» Description of the task: Nothing past the line containing "here too: R180" belongs in the output. Copy exactly every line of the data below from the first up to and including it.

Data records
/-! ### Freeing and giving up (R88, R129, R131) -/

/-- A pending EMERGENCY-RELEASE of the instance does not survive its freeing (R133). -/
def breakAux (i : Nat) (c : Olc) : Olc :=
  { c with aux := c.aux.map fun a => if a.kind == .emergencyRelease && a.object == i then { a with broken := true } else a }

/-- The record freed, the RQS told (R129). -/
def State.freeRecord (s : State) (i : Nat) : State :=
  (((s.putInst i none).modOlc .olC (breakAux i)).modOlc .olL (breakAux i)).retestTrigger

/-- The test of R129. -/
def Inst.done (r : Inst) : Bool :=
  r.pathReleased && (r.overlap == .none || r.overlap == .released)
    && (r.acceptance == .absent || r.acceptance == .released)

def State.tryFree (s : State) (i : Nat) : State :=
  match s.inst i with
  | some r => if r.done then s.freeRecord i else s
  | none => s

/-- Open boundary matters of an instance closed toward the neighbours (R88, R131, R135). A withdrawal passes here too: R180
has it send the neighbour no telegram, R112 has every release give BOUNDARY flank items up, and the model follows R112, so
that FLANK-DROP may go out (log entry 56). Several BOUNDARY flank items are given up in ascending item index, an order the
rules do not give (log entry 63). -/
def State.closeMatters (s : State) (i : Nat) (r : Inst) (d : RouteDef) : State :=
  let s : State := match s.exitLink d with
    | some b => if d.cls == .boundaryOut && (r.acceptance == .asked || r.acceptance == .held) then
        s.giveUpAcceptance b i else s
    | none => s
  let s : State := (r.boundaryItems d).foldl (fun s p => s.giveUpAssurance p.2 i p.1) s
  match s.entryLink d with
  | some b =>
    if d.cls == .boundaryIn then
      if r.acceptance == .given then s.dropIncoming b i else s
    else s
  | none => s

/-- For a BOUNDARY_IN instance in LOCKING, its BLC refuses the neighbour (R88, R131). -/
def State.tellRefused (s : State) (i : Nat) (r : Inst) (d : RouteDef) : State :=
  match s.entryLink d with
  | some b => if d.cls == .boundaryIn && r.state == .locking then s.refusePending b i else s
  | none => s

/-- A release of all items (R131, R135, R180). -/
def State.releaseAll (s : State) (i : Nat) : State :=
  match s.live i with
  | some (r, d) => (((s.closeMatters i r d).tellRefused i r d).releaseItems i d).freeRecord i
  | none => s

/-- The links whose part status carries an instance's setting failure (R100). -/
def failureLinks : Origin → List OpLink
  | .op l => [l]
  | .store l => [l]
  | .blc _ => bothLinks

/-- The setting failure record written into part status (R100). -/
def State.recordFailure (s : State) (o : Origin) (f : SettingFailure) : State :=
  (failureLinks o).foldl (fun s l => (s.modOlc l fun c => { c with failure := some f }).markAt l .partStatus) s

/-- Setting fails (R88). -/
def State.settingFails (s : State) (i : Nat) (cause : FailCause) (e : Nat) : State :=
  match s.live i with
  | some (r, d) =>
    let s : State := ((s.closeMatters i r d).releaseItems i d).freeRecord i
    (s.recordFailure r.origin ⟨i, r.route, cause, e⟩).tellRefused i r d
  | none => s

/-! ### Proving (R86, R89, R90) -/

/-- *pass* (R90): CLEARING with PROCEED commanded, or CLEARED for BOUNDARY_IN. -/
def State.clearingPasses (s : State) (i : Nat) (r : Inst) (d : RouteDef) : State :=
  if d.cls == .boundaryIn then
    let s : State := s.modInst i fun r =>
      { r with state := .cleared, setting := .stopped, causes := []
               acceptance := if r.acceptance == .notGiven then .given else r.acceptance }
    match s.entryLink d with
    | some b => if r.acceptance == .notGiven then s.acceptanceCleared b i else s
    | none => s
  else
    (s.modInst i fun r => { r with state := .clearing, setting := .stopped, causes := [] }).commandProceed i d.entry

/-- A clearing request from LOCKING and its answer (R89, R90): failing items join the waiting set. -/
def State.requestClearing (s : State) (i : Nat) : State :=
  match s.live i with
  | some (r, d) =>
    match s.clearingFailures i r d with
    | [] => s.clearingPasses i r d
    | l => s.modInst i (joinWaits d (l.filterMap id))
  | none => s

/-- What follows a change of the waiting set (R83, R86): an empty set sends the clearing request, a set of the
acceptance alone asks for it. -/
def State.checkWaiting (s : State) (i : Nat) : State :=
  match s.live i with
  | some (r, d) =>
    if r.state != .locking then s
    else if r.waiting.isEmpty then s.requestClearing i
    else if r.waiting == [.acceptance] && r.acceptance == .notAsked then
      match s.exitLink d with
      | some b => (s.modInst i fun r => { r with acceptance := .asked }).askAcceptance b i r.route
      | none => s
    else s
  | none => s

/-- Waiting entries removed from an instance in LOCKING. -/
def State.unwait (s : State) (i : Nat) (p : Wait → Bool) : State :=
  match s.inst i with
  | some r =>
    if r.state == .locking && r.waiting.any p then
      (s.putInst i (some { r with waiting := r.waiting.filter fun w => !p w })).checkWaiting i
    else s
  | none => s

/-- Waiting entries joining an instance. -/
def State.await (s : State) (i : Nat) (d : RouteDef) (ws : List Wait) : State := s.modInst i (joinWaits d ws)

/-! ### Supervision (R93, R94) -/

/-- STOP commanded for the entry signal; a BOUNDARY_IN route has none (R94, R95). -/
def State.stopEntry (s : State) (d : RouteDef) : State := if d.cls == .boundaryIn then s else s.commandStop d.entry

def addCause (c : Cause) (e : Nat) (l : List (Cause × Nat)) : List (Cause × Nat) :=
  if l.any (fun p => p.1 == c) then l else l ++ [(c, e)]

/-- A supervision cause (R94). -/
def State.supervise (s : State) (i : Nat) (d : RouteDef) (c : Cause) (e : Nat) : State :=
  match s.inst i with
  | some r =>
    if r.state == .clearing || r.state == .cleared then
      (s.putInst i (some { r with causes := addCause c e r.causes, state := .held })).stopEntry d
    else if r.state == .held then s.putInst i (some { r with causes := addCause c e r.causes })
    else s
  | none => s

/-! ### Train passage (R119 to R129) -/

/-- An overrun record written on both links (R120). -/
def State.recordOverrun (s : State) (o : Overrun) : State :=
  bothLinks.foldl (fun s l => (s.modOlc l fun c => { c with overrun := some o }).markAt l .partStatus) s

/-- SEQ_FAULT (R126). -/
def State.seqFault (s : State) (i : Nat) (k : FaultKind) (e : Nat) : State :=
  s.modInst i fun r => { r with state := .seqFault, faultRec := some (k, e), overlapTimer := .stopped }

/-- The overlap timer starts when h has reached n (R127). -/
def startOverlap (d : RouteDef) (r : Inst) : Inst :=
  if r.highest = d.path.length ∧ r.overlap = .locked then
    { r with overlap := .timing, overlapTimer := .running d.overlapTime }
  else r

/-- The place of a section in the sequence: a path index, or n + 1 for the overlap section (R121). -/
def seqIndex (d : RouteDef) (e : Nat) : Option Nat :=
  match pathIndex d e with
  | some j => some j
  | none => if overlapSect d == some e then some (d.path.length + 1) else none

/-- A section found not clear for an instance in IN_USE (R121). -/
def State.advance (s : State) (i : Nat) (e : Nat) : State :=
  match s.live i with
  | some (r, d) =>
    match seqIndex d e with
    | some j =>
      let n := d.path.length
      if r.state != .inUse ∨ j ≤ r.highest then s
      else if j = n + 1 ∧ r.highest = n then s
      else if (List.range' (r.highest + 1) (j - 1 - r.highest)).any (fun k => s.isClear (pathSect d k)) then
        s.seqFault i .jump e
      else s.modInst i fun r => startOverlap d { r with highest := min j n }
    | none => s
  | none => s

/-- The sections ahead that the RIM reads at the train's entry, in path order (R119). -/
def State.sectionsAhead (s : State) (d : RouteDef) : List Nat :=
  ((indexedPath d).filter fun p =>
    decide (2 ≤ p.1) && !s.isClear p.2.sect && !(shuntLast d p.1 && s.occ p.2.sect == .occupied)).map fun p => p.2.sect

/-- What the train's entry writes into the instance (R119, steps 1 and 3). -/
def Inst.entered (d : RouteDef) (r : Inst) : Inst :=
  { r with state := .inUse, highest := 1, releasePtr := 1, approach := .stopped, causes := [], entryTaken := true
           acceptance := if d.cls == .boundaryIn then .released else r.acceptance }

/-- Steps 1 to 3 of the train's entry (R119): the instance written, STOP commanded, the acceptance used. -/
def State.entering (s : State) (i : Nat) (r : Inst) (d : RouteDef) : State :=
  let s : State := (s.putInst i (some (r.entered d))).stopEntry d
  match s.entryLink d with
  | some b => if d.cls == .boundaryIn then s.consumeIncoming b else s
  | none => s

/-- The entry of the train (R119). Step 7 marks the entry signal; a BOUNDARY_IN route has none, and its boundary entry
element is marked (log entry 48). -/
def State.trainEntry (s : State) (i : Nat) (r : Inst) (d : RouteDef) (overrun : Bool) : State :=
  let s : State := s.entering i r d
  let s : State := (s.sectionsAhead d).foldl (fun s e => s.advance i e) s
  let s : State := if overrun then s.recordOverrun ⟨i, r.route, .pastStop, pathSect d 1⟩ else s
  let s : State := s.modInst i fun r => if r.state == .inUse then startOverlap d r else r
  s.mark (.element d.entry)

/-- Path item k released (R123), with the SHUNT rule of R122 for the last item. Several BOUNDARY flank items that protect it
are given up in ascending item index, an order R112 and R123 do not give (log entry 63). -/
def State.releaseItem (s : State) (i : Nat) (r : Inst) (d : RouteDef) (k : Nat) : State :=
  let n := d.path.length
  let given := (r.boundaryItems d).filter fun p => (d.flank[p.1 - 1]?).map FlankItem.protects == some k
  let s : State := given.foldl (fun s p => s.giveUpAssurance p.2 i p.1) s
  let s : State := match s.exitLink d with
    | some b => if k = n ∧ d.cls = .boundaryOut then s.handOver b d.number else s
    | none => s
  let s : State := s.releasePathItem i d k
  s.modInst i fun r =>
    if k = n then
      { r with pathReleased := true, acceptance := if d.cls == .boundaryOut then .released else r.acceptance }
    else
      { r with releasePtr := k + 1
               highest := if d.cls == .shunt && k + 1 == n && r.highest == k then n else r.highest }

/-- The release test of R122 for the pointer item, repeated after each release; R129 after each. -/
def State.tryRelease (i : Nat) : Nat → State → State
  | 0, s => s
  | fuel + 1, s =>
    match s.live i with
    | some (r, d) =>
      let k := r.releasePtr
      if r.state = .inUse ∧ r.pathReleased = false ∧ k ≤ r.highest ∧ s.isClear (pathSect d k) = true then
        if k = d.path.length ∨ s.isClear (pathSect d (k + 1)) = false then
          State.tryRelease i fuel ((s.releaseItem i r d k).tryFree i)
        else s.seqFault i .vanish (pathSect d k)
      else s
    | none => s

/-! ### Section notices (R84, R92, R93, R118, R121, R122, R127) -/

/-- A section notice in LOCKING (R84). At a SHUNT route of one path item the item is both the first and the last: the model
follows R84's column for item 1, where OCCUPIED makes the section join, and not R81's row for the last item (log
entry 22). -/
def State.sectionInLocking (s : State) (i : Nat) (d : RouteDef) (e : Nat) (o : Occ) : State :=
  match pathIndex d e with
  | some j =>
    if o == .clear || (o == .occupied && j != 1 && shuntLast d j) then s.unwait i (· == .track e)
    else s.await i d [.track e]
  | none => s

» Exercise answer:
/-! ### Freeing and giving up (R88, R129, R131) -/

/-- A pending EMERGENCY-RELEASE of the instance does not survive its freeing (R133). -/
def breakAux (i : Nat) (c : Olc) : Olc :=
  { c with aux := c.aux.map fun a => if a.kind == .emergencyRelease && a.object == i then { a with broken := true } else a }

/-- The record freed, the RQS told (R129). -/
def State.freeRecord (s : State) (i : Nat) : State :=
  (((s.putInst i none).modOlc .olC (breakAux i)).modOlc .olL (breakAux i)).retestTrigger

/-- The test of R129. -/
def Inst.done (r : Inst) : Bool :=
  r.pathReleased && (r.overlap == .none || r.overlap == .released)
    && (r.acceptance == .absent || r.acceptance == .released)

def State.tryFree (s : State) (i : Nat) : State :=
  match s.inst i with
  | some r => if r.done then s.freeRecord i else s
  | none => s

/-- Open boundary matters of an instance closed toward the neighbours (R88, R131, R135). A withdrawal passes here too: R180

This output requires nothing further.